The fawn-colored mushrooms were obvious enough when he pointed them out. But the next time Starrs spied a morel, he challenged me to find it for myself. Even with a specific area to look in I had a hard time, requiring ever more obvious hints until I literally stumbled across it. After a couple of hours following him through the woods, however, I began to get the right kind of eyes and eventually found a dozen or so morels--some golden, some gray, a couple of blacks, and one called, Starrs solemnly informed me, the peckerhead morel. (I had previously heard this one described as the dog pecker morel, but, hey, he's the expert.) Starrs' haul was probably four times larger than mine, including a few big, fat beauties he'd plucked after I walked right fricking past them.

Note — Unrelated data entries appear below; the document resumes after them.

/-- The PTP port as a time receiver: the times of the last Sync, the egress of its last delay request, and the mean path delay, in
nanoseconds (R433). -/
structure PtpPort where
  role : PtpRole := .receiver
  delay : PtpDelay := .requestResponse
  steps : PtpSteps := .one
  transport : PtpTransport := .ethernet
  /-- origin and ingress of the last Sync; the origin is none while its Follow_Up is awaited -/
  origin : Option (BitVec 64) := none
  ingress : BitVec 64 := 0
  /-- egress of the delay request that is under way -/
  request : Option (BitVec 64) := none
  /-- of a two-step peer: the receipt and the ingress of its answer, whose Follow_Up is awaited -/
  answer : Option (BitVec 64 × BitVec 64) := none
  pathDelay : Int := 0
  deriving DecidableEq, Repr

/-! ### The package -/

/-- A page-table entry that some translation cache of the package holds: the level it was read at, and the virtual page number from
that level on (R366, R371). -/
structure CachedPte where
  asid : BitVec 16
  level : Nat
  vpn : Nat
  pte : Nat
  /-- an entry above it, or itself, is marked G: it belongs to every address space (R361) -/
  glob : Bool
  deriving DecidableEq, Repr

/-- A copy of an aligned word of code: in a facet's instruction buffer, or among the words that the thread of a slot has fetched ahead
(R385, R388). -/
structure CodeCopy where
  facet : Nat
  slot : Option Nat
  va : BitVec 64
  key : Nat
  word : BitVec 32
  deriving DecidableEq, Repr

/-- A turn of the machine: the control pipeline serves a slot, an event comes about, a unit does a part of its work, or a cache takes
or loses a copy (log entry 4). -/
inductive Turn where
  | issue (slot : Nat)
  /-- the control pipeline serves a slot, and the store it executes is not performed yet -/
  | issueHeld (slot : Nat)
  /-- the `j`-th C-stream store that a thread holds is performed; likewise of the V stream -/
  | performStore (slot j : Nat)
  | performV (slot j : Nat)
  /-- the `j`-th store that a thread's write streams owe is performed -/
  | performA (slot j : Nat)
  /-- the `j`-th store that a thread holds or owes on one stream is half performed: the bytes that `mask` names (R400) -/
  | tear (slot : Nat) (side : Side) (j : Nat) (mask : BitVec 64)
  | event (i : Instr)
  /-- as ENTRY_START, but at most `n` elements are performed -/
  | part (slot n : Nat)
  /-- the same, and the V-stream stores made are not performed yet -/
  | partHeld (slot n : Nat)
  /-- an entry behind one that stands between two elements starts, and performs at most `n` elements of those that it may (R194) -/
  | chained (slot n : Nat)
  /-- at most `n` elements of the strips of the entry at place `k` are read ahead -/
  | stripPart (slot k n : Nat)
  /-- the A stream translates the element at `k` positions after POS of a bound block (R365) -/
  | aheadOf (slot : Nat) (blk : BitVec 3) (k : Nat)
  /-- at most `n` positions of a move, or of a chord's run, are performed -/
  | movePart (id n : Nat)
  | chordPart (bank n : Nat)
  /-- the entry at a level of the walk for an address of the slot's thread is cached (R366) -/
  | cachePte (slot level : Nat) (va : BitVec 64)
  /-- a cached entry is replaced -/
  | dropPte (k : Nat)
  /-- the slot's thread fetches a word ahead of its pc, or its facet's buffer takes it (R385) -/
  | copyCode (slot : Nat) (va : BitVec 64) (buffer : Bool)
  /-- a copy of code is replaced -/
  | dropCode (k : Nat)
  deriving DecidableEq, Repr

/-- A region of the version table as it stood at its registration, for the device takes no other addresses and sizes (R11, R339, R340): its
VBASE, SVA and SIZE, and the addresses of its slots by number. -/
structure GivenRegion where
  num : Nat
  vbase : BitVec 64
  sva : BitVec 64
  size : BitVec 64
  slots : List Nat
  deriving DecidableEq, Repr

structure State where
  mem : Memory := []
  threads : List Thread := []
  saved : List SavedThread := []
  parts : Vector Partition 16 := Vector.replicate 16 {}
  /-- facets that differ from the start value, by global index (R15) -/
  facets : List (Nat × Facet) := []
  moves : List Move := []
  chruns : List ChrunOp := []
  chords : List Chord := []
  plans : List Plan := []
  pkgid : BitVec 16 := 0
  fstreams : List FStream := []
  sends : List Send := []
  inbox : List Inbox := []
  contribs : List Contribution := []
  apexes : List Apex := []
  /-- the counter of launches accepted (R149) -/
  accepted : Nat := 0
  /-- the number the next engine operation takes -/
  nextOp : Nat := 0
  hdmbase : BitVec 64 := 0
  /-- base of the registered version table (R339) and the pins made by VPIN, by 4 × region + slot (R353) -/
  vtab : Option (BitVec 64) := none
  vpins : Cells Nat := []
  /-- its regions, as registered -/
  vgiven : List GivenRegion := []
  time : BitVec 64 := 0
  /-- thread cycles since power-on, and the 1/8000 ns that TIME does not show yet (R5, R18, R432) -/
  cyc : Nat := 0
  frac : Nat := 0
  /-- capacities of MEM0 to MEM3 in bytes (R356, R467) -/
  memcap : Vector (BitVec 64) 4 := Vector.replicate 4 0
  /-- events appended so far, and MSI-X vector 0 signalled to the host (R466) -/
  evCount : BitVec 64 := 0
  msix : Bool := false
  /-- the SEQ of the last command on the host and the supervisor channel (R462, R463) -/
  seqHost : BitVec 64 := 0
  seqSup : BitVec 64 := 0
  /-- responses, reports and SPDM responses sent so far, oldest first (R463, R469, R470) -/
  sent : List Response := []
  reports : List Report := []
  spdm : List SpdmResponse := []
  /-- a secured session is open on the DOE mailbox and on the management port (R469, R470) -/
  doeSession : Bool := false
  mgmtSession : Bool := false
  /-- SLEW in A/µs (R458) -/
  slew : BitVec 16 := 600
  /-- PTP lock, whether it was ever gained, and the offset from the grandmaster, TIME less its time (R433, R464) -/
  ptpLocked : Bool := false
  ptpEver : Bool := false
  ptpOffset : BitVec 64 := 0
  ptp : PtpPort := {}
  /-- what slewing has still to add to TIME, in 1/8000 ns -/
  ptpSlew : Int := 0
  /-- Fuond ports that failed (R466) -/
  failedPorts : BitVec 16 := 0
  /-- the firmware that runs, an image stored for the next reset, the fused rollback counter, and recovery (R468) -/
  firmware : List (BitVec 8) := []
  stored : Option (List (BitVec 8)) := none
  rollback : BitVec 64 := 0
  recovery : Bool := false
  /-- the bytes that the host's last CXL.mem read returned (R461) -/
  hostRead : List (BitVec 8) := []
  /-- PTP messages sent (R433) -/
  syncs : Nat := 0
  /-- page-table entries held by the translation caches (R366, R371) -/
  tlb : List CachedPte := []
  /-- words of code held by the instruction buffers, and those fetched ahead (R385, R388) -/
  code : List CodeCopy := []
  /-- a store that is half performed (R400) -/
  torn : Option TornStore := none
  /-- MODEL: the turns that come next (log entry 4) -/
  agenda : List Turn := []
  /-- MODEL: the slot whose control pipeline issues next (log entry 4) -/
  cur : Nat := 0
  /-- MODEL: the counter of free values (log entry 5) -/
  ctr : Nat := 0
  deriving DecidableEq, Repr

/-- No step of this machine ends in a fault: a fault of the spec is a trap that a thread takes (R437 to R439), and a double trap
halts that thread alone. The type has no constructor. -/
inductive Fault where
  deriving DecidableEq, Repr

/-- What the model refuses by name. -/
inductive Refusal where
  /-- `exec` answers this for a constructor that has no meaning yet. Safe. -/
  | notModelled (mnemonic : String)
  deriving DecidableEq, Repr

/-- The package after power-on (R468): no partition, no thread, memory with nothing listed. -/
def State.reset : State := {}

end Sys2Proof.Machine
end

Some people hunt morels simply because their distinctive appearance--hollow stems bearing contiguous conical heads with cerebellum-looking convoluted ridges--means it's hard to confuse them with anything poisonous. (The one potential faker, the false morel, is easily distinguished by its significantly larger size and its solid stem; anyway, it would only make you sick, not kill you, if you were to mistakenly eat it.) Most people hunt morels, though, simply because they are utterly and uniquely delicious. They have an intense yet delicate woodsy flavor with a musky undertone that is unlike any other food or fungus. Their flavor and relative rarity translates to a steep price tag--in mid-May I spotted some soft, moldy morels in Wegmans, long past their prime but nonetheless costing $50 per pound--and explains why morel hunters guard the location of their favorite gathering places with both suspicion and zeal.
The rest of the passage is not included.